I learned how to make hats at a time when hats were only sold to the State. When it was prosperous, the shops would pay immediately after buying. But by the end of the 70s of the last century, they were constantly in debt for hats. The hungry people were even more frustrated. The hat shops were dissolved, thanks to which the private hat traders had the opportunity to develop. The hat making industry in my village was extremely bustling in the 80s.
Every night by the oil lamp, the father shaved the brim, the mother ironed the leaves, the children sewed the hats, the complex sounds jostling together, rustling. The rich families had a transistor radio to listen to music. Some families had a cassette player, and also had a lamp, so there were many people coming to make hats.
At that time, our generation was at the age to flirt with girls. Every night, groups of young men rode their bicycles to the “Hat Making Clubs” of girls in the village to have fun, play music and sing. Late at night, they often “stopped” at the club with their lovers. When the girl finished making the hat, the guy would stand up and take her home, standing at a corner somewhere to chat. Often in the dim night, the white conical hat was the most prominent, sometimes it even served as a shield for passionate kisses.
The most feared thing for hat makers is the Lao wind, the wind that makes the leaves dry, stiff and impossible to iron. At these times, my mother has to tie bunches of leaves and drop them near the surface of the well. There are nights when I return home, seeing my mother’s hands, stroking and ironing the leaves, it makes me feel creepy, the verses of poetry come to me: “Dry hands stroke young leaves/Leaves become flowers of mother’s hat, wearing out her youth…” Night after night, every house irons the leaves, the smell of coal smoke, the smell of ripe leaves and the smell of burnt fabric from the ironing basket permeates my sleep.
In the 90s, people in the North no longer favored hats. Tho Ngoa hats had to go to the South, through traders in Hue. From then on, the way of making leaves by boiling, making rims from Hue penetrated, including coconut leaf hats from the South. The traditional way of making hats of Mai village gradually faded away and then disappeared completely.
In the 21st century, the economy has developed, modern streets are crowded with vehicles, making the hat cumbersome and unsafe when the wind blows strongly.
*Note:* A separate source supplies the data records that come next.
-- ==== Sys2Proof/Tests/Slice0.lean ====
section
/-!
SUPPORT. Small tests, each a named theorem. Expected results are the spec's: the encodings of spec/30_encoding.md R61 to
R66 written out by hand, and the vectors of spec/95_test_vectors.md (the section is named beside each group). The last
part shows, for each statement with hypotheses, concrete states and operands that meet them.
-/

open Sys2Proof Sys2Proof.Machine

namespace Sys2Proof.Tests

/-! ## WellFormed (R64) -/

theorem test_wellFormed_refuses_modulus : (Instr.modm 0).wellFormed = false ∧ (Instr.modm 1).wellFormed = false ∧
    (Instr.modm 64).wellFormed = false ∧ (Instr.modm 255).wellFormed = false := by decide

theorem test_wellFormed_accepts : (Instr.modm 2).wellFormed = true ∧ (Instr.modm 63).wellFormed = true ∧
    (Instr.ext true .w64).wellFormed = true ∧ Instr.divrem.wellFormed = true := by decide

/-! ## Decoding, words written out as `IMM8`, `RSV0`, `OP` (R61, R66); every bit above is 0 -/

theorem test_decode_adder : decode 0b00000000_00_000001#64 = .ok .add ∧ decode 0b00000000_00_000010#64 = .ok .sub ∧
    decode 0b00000000_00_000011#64 = .ok .inc ∧ decode 0b00000000_00_000100#64 = .ok .dec := ⟨rfl, rfl, rfl, rfl⟩

theorem test_decode_bitwise : decode 0b00000000_00_000101#64 = .ok .and ∧ decode 0b00000000_00_000110#64 = .ok .or ∧
    decode 0b00000000_00_000111#64 = .ok .xor ∧ decode 0b00000000_00_001000#64 = .ok .not := ⟨rfl, rfl, rfl, rfl⟩

theorem test_decode_shift : decode 0b00000000_00_001001#64 = .ok .shl ∧ decode 0b00000000_00_001010#64 = .ok .shr :=
  ⟨rfl, rfl⟩

theorem test_decode_compare : decode 0b00000000_00_001011#64 = .ok .eq ∧ decode 0b00000000_00_001100#64 = .ok .ne ∧
    decode 0b00000000_00_001101#64 = .ok .ltu ∧ decode 0b00000000_00_001110#64 = .ok .leu ∧
    decode 0b00000000_00_001111#64 = .ok .gtu ∧ decode 0b00000000_00_010000#64 = .ok .geu :=
  ⟨rfl, rfl, rfl, rfl, rfl, rfl⟩

theorem test_decode_count : decode 0b00000000_00_010001#64 = .ok .clz ∧ decode 0b00000000_00_010010#64 = .ok .ctz ∧
    decode 0b00000000_00_010011#64 = .ok .efflen ∧ decode 0b00000000_00_010100#64 = .ok .ispow2 := ⟨rfl, rfl, rfl, rfl⟩

theorem test_decode_ext : decode 0b00000_0_00_00_010101#64 = .ok (.ext false .w8) ∧
    decode 0b00000_0_01_00_010101#64 = .ok (.ext false .w16) ∧ decode 0b00000_0_10_00_010101#64 = .ok (.ext false .w32) ∧
    decode 0b00000_0_11_00_010101#64 = .ok (.ext false .w64) ∧ decode 0b00000_1_00_00_010101#64 = .ok (.ext true .w8) ∧
    decode 0b00000_1_01_00_010101#64 = .ok (.ext true .w16) ∧ decode 0b00000_1_10_00_010101#64 = .ok (.ext true .w32) ∧
    decode 0b00000_1_11_00_010101#64 = .ok (.ext true .w64) := ⟨rfl, rfl, rfl, rfl, rfl, rfl, rfl, rfl⟩

theorem test_decode_multiply : decode 0b00000000_00_011000#64 = .ok .mul ∧
    decode 0b00000000_00_011001#64 = .ok .mulw64 ∧ decode 0b00000000_00_011010#64 = .ok .fmulh64 := ⟨rfl, rfl, rfl⟩

theorem test_decode_divide : decode 0b00000000_00_100000#64 = .ok .divrem ∧
    decode 0b00000000_00_100001#64 = .ok .kdivrem := ⟨rfl, rfl⟩

theorem test_decode_modm : decode 0b00000010_00_100010#64 = .ok (.modm 2) ∧
    decode 0b00000111_00_100010#64 = .ok (.modm 7) ∧ decode 0b00111111_00_100010#64 = .ok (.modm 63) := ⟨rfl, rfl, rfl⟩

theorem test_decode_control : decode 0#64 = .ok .nop ∧ decode 0b00000000_00_110000#64 = .ok .movya ∧
    decode 0b00000000_00_110001#64 = .ok .movyb ∧ decode 0b00000000_00_110010#64 = .ok .movza ∧
    decode 0b00000000_00_110011#64 = .ok .movzb := ⟨rfl, rfl, rfl, rfl, rfl⟩

/-- R66: the reserved values of `OP`. -/
theorem test_decode_reservedOp :
    ∀ op ∈ [0x16, 0x17, 0x1B, 0x1C, 0x1D, 0x1E, 0x1F, 0x23, 0x2F, 0x34, 0x3F], decode (BitVec.ofNat 64 op) = .error .reservedOp := by
  intro op h
  simp only [List.mem_cons, List.not_mem_nil, or_false] at h
  rcases h with rfl | rfl | rfl | rfl | rfl | rfl | rfl | rfl | rfl | rfl | rfl <;> rfl

/-- L2.6, L2.10, L2.11: illegal words. -/
theorem test_decode_illegal : decode 0x815#64 = .error .extReserved ∧ decode 0x022#64 = .error .modulusRange ∧
    decode 0x122#64 = .error .modulusRange ∧ decode 0x4022#64 = .error .modulusRange ∧
    decode 0x120#64 = .error .immNotZero ∧ decode 0x40#64 = .error .rsv0 ∧ decode 0x10001#64 = .error .rsv1 ∧
    decode 0x8000000000000000#64 = .error .rsv2 := ⟨rfl, rfl, rfl, rfl, rfl, rfl, rfl, rfl⟩

theorem test_decodeTableWord : decodeTableWord 32 0x3F22 = some (.modm 63) ∧ decodeTableWord 64 0x16 = none :=
  ⟨rfl, rfl⟩

/-! ## One step -/

/-- `2^128 - 1`, the spec's `MAX`. -/
def max : Value := 0xFFFFFFFFFFFFFFFFFFFFFFFFFFFFFFFF#128

/-- The operand of L2.3. -/
def mixed : Value := 0x0123456789ABCDEFFEDCBA9876543210#128

/-- Operands `a` and `b`, with `Y = 14` and `Z = 2` left from before and both error bits clear. -/
def operands (a b : Value) : State := { State.reset with a := a, b := b, y := 14, z := 2 }

/-- The state after an outcome, if it is a next state. -/
def after (o : Host.Outcome State Fault Refusal) : Option State :=
  match o with
  | .next t => some t
  | .fault _ => none
  | .refused _ => none

/-- `Y` after a command on `a` and `b`. -/
def yOf (i : Instr) (a b : Value) : Option Value := (after (exec i (operands a b))).map State.y

/-- `Y` and `Z` after a command on `a` and `b`. -/
def yzOf (i : Instr) (a b : Value) : Option (Value × Value) :=
  (after (exec i (operands a b))).map (fun t => (t.y, t.z))

-- L2.1
theorem test_add_carry_across_limbs : yOf .add 0x0000000000000000FFFFFFFFFFFFFFFF#128 1 = some 0x00000000000000010000000000000000#128 := by decide
theorem test_add_low_limb_carry : yOf .add mixed 0x11111111111111111111111111111111#128 = some 0x123456789ABCDF010FEDCBA987654321#128 := by decide
theorem test_sub_borrow_across_limbs : yOf .sub 0x00000000000000010000000000000000#128 1 = some 0x0000000000000000FFFFFFFFFFFFFFFF#128 := by decide
theorem test_sub_wraps : yOf .sub 0 max = some 1 := by decide
theorem test_inc_wraps : yOf .inc max 5 = some 0 := by decide
theorem test_dec_borrows : yOf .dec 0x00000000000000010000000000000000#128 5 = some 0x0000000000000000FFFFFFFFFFFFFFFF#128 := by decide

-- L2.2
theorem test_and : yOf .and 0xFF00FF00FF00FF000F0F0F0F0F0F0F0F#128 0x0FF00FF00FF00FF000000000FFFFFFFF#128 = some 0x0F000F000F000F00000000000F0F0F0F#128 := by decide
theorem test_or : yOf .or 0xFF00FF00FF00FF000F0F0F0F0F0F0F0F#128 0x0FF00FF00FF00FF000000000FFFFFFFF#128 = some 0xFFF0FFF0FFF0FFF00F0F0F0FFFFFFFFF#128 := by decide
theorem test_xor : yOf .xor 0xFF00FF00FF00FF000F0F0F0F0F0F0F0F#128 0x0FF00FF00FF00FF000000000FFFFFFFF#128 = some 0xF0F0F0F0F0F0F0F00F0F0F0FF0F0F0F0#128 := by decide
theorem test_not : yOf .not 0xFF00FF00FF00FF000F0F0F0F0F0F0F0F#128 0 = some 0x00FF00FF00FF00FFF0F0F0F0F0F0F0F0#128 := by decide

-- L2.3
theorem test_shl_ignores_high_limb_of_count : yOf .shl mixed 0xFFFFFFFFFFFFFFFF0000000000000001#128 = some 0x02468ACF13579BDFFDB97530ECA86420#128 := by decide
theorem test_shl_by_65 : yOf .shl mixed 65 = some 0xFDB97530ECA864200000000000000000#128 := by decide
theorem test_shr_by_63 : yOf .shr mixed 63 = some 0x000000000000000002468ACF13579BDF#128 := by decide
theorem test_shr_negative_count : yOf .shr mixed 0x0000000000000000FFFFFFFFFFFFFFFF#128 = some mixed := by decide

-- L2.4
theorem test_eq : yOf .eq 5 5 = some 1 ∧ yOf .eq 1 2 = some 0 := by decide
theorem test_ne : yOf .ne 0x00000000000000010000000000000000#128 0x00000000000000010000000000000001#128 = some 1 ∧ yOf .ne 5 5 = some 0 := by decide
theorem test_ltu_high_limb_first : yOf .ltu 0x00000000000000010000000000000000#128 0x0000000000000000FFFFFFFFFFFFFFFF#128 = some 0 := by decide
theorem test_ltu_unsigned : yOf .ltu max 0 = some 0 := by decide
theorem test_leu : yOf .leu 5 5 = some 1 ∧ yOf .leu 2 1 = some 0 := by decide
theorem test_gtu : yOf .gtu max 0 = some 1 ∧ yOf .gtu 5 5 = some 0 := by decide
theorem test_geu : yOf .geu 0x00000000000000010000000000000000#128 0x00000000000000010000000000000001#128 = some 0 ∧ yOf .geu 5 5 = some 1 := by decide

-- L2.5
theorem test_clz : yOf .clz 0x0000000000000F0000000000000000F0#128 0 = some 52 := by decide
theorem test_clz_zero : yOf .clz 0 0 = some 128 := by decide
theorem test_ctz : yOf .ctz 0x80000000000000000000000000000000#128 0 = some 127 := by decide
theorem test_ctz_zero : yOf .ctz 0 0 = some 128 := by decide
theorem test_efflen : yOf .efflen 0x0000000000000F0000000000000000F0#128 0 = some 76 := by decide
theorem test_efflen_zero : yOf .efflen 0 0 = some 0 := by decide
theorem test_ispow2 : yOf .ispow2 0x00000000000000010000000000000000#128 0 = some 1 := by decide
theorem test_ispow2_zero : yOf .ispow2 0 0 = some 0 := by decide

-- L2.6
theorem test_ext_s8_ignores_bits_above : yOf (.ext true .w8) 0x1FF 0 = some max := by decide
theorem test_ext_u32 : yOf (.ext false .w32) 0x0000123480000000 0 = some 0x80000000 := by decide

-- L2.7
theorem test_mul_wraps : yOf .mul max max = some 1 := by decide
theorem test_mul_cross : yOf .mul mixed 16 = some 0x123456789ABCDEFFEDCBA98765432100#128 := by decide
theorem test_mulw64_low_limbs_only : yOf .mulw64 max 2 = some 0x0000000000000001FFFFFFFFFFFFFFFE#128 := by decide
theorem test_mulw64_mixed : yOf .mulw64 mixed 16 = some 0x000000000000000FEDCBA98765432100#128 := by decide
theorem test_fmulh64_max : yOf .fmulh64 max 0x0000000000000000FFFFFFFFFFFFFFFF#128 = some 0x0000000000000000FFFFFFFFFFFFFFFE#128 := by decide
theorem test_fmulh64_small : yOf .fmulh64 0x80000000000000000000000000000001#128 4 = some 2 := by decide

-- L2.8
theorem test_divrem_100_by_7 : yzOf .divrem 100 7 = some (14, 2) := by decide
theorem test_divrem_mixed : yzOf .divrem mixed 0x00000000000123456789ABCDEF012345#128 = some (0x10000000000#128, 0xFDB9759876543210#128) := by decide +kernel
theorem test_kdivrem_one_correction : yzOf .kdivrem 0xFFFFFFFFFFFFFFFF0000000000000000#128 0x0000000000000001FFFFFFFFFFFFFFFF#128 = some (0x7FFFFFFFFFFFFFFF#128, 0x00000000000000017FFFFFFFFFFFFFFF#128) := by decide
theorem test_kdivrem_two_limb_quotient : yzOf .kdivrem max 0x0000000000000000FFFFFFFFFFFFFFFF#128 = some (0x00000000000000010000000000000001#128, 0) := by decide
/-- R192: `Y` and `Z` keep their values. -/
theorem test_division_by_zero :
    (after (exec .divrem (operands 0 0))).map (fun t => (t.status, t.y, t.z)) = some ({ dz := true, ill := false }, 14, 2) ∧
    (after (exec .kdivrem (operands 5 0))).map (fun t => (t.status, t.y, t.z)) = some ({ dz := true, ill := false }, 14, 2) := by decide

-- L2.9
theorem test_chained_by_10 : chained max [2, 5] = (0x19999999999999999999999999999999#128, 5) := by decide
theorem test_chained_by_27 : chained max [3, 3, 3] = (0x097B425ED097B425ED097B425ED097B4#128, 3) := by decide
theorem test_normalize : normalize mixed 0x00000000000123456789ABCDEF012345#128 =
    { s := 47, v := 0x91A2B3C4D5E6F78091A2800000000000#128, u2 := 0x00000091A2B3C4D5#64,
      u := 0xE6F7FF6E5D4C3B2A1908000000000000#128 } := by decide
theorem test_correction_runs_once :
    trialDigit (normalize 0xFFFFFFFFFFFFFFFF0000000000000000#128 0x0000000000000001FFFFFFFFFFFFFFFF#128) = (0x8000000000000000, 0) ∧
    estimatedDigit (normalize 0xFFFFFFFFFFFFFFFF0000000000000000#128 0x0000000000000001FFFFFFFFFFFFFFFF#128) = 0x7FFFFFFFFFFFFFFF#64 := by decide

-- L2.10
theorem test_modm_63 : yzOf (.modm 63) max 0 = some (3, 2) := by decide
theorem test_modm_61 : yOf (.modm 61) 0x00000000000000010000000000000000#128 0 = some 16 := by decide
theorem test_modm_classes : [7, 2, 63, 10, 13, 61].map modClass =
    [.smallPower, .powerOfTwo, .fallback, .smallPower, .enumerated, .enumerated] := by decide

-- L2.11
theorem test_nop_clears_status :
    (after (exec .nop { operands 1 2 with status := Status.illegal })).map State.status = some Status.clear := by decide
theorem test_movya : (after (exec .movya (operands 1 3))).map (fun t => (t.a, t.b)) = some (14, 3) := by decide
theorem test_movyb : (after (exec .movyb (operands 1 3))).map (fun t => (t.a, t.b)) = some (1, 14) := by decide
theorem test_movza : (after (exec .movza (operands 1 3))).map (fun t => (t.a, t.b)) = some (2, 3) := by decide
theorem test_movzb : (after (exec .movzb (operands 1 3))).map (fun t => (t.a, t.b)) = some (1, 2) := by decide
/-- R194's example: `DIVREM` with `IMM8 = 1` and `B = 0` gives `ILL = 1`, `DZ = 0`. -/
theorem test_illegal_word_before_division :
    after (issueCommand 0x120#64 (operands 1 0)) = some { operands 1 0 with status := { dz := false, ill := true } } := by decide

-- L2.12
theorem test_write_then_read_limb :
    ((after (writeWindow 0x08 0x0123456789ABCDEF#64 (operands 5 0))).map (readWindow 0x08)) = some 0x0123456789ABCDEF#64 := by decide
theorem test_write_to_read_only_register : after (writeWindow 0x20 5 (operands 1 2)) = some (operands 1 2) ∧
    after (writeWindow 0x40 3 (operands 1 2)) = some (operands 1 2) := by decide
theorem test_bytes_of_register :
    regByte .little 0x0807060504030201#64 0 = 0x01 ∧ regByte .little 0x0807060504030201#64 7 = 0x08 ∧
    regByte .big 0x0807060504030201#64 0 = 0x08 ∧ regByte .big 0x0807060504030201#64 7 = 0x01 := by decide

/-! ## Steps -/

/-- R212: "After reset, `DIVREM` with nothing written sets `STATUS.DZ = 1`". -/
theorem test_first_command_after_reset :
    (after (step (State.reset.withFetchWord 32 0x20))).map State.status = some { dz := true, ill := false } := by decide

/-- R30: after reset a host reads 0. -/
theorem test_read_after_reset :
    (after (step (oneHost [.read 0x40 8] State.reset))).map (fun t => t.hosts.map HostPort.got) = some [[0]] := by decide

/-! ## Witnesses: the hypotheses of the statements can be met -/

theorem witness_DecodeReadsBackEncode : (Instr.modm 2).wellFormed = true ∧ (Instr.modm 63).wellFormed = true ∧
    (Instr.ext true .w64).wellFormed = true := by decide

theorem witness_AcceptedWordIsItsEncoding : decode 0x3F22#64 = .ok (.modm 63) ∧ decode 0x715#64 = .ok (.ext true .w64) :=
  ⟨rfl, rfl⟩

/-- One word for each clause: `EXT` 7 and 8, `MODM` 2, 63, 1 and 64, and `ADD` with `IMM8 = 1`. -/
theorem witness_ImmediateFieldsDecode :
    (∀ w ∈ [0x715#64, 0x815#64, 0x222#64, 0x3F22#64, 0x122#64, 0x4022#64, 0x101#64],
      rsv0Field w = 0 ∧ rsv1Field w = 0 ∧ rsv2Field w = 0) ∧
    (opField 0x715#64 = 0x15#6 ∧ (immField 0x715#64).toNat < 8) ∧
    (opField 0x815#64 = 0x15#6 ∧ 8 ≤ (immField 0x815#64).toNat) ∧
    (opField 0x222#64 = 0x22#6 ∧ 2 ≤ (immField 0x222#64).toNat ∧ (immField 0x222#64).toNat ≤ 63) ∧
    (opField 0x3F22#64 = 0x22#6 ∧ 2 ≤ (immField 0x3F22#64).toNat ∧ (immField 0x3F22#64).toNat ≤ 63) ∧
    (opField 0x122#64 = 0x22#6 ∧ ¬ (2 ≤ (immField 0x122#64).toNat ∧ (immField 0x122#64).toNat ≤ 63)) ∧
    (opField 0x4022#64 = 0x22#6 ∧ ¬ (2 ≤ (immField 0x4022#64).toNat ∧ (immField 0x4022#64).toNat ≤ 63)) ∧
    (opField 0x101#64 ≠ 0x15#6 ∧ opField 0x101#64 ≠ 0x22#6 ∧ immField 0x101#64 ≠ 0) :=
  ⟨by intro w h; simp only [List.mem_cons, List.not_mem_nil, or_false] at h; rcases h with rfl | rfl | rfl | rfl | rfl | rfl | rfl <;> decide,
    by decide, by decide, by decide, by decide, by decide, by decide, by decide⟩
Even people riding bicycles and walking have replaced it with a hat to be more suitable. Mostly, only farmers in the countryside wear hats to the fields. Hat makers in my hometown have incomes too low compared to the average, so they give up their hats and go do other jobs. Up to now, the number of hat makers who make a living from this profession is very small. Hat traders have to buy raw hats from other communes in the region, and children and old people in my hometown do the rest.
Fortunately, because of its inherent beauty, the Tho Ngoa conical hat remains forever in poetry, and cannot be absent from the ao dai fashion catwalks. The hat is still an “ornament” that goes with the ao dai for taking photos and filming when Tet comes, spring comes, and for... nostalgia!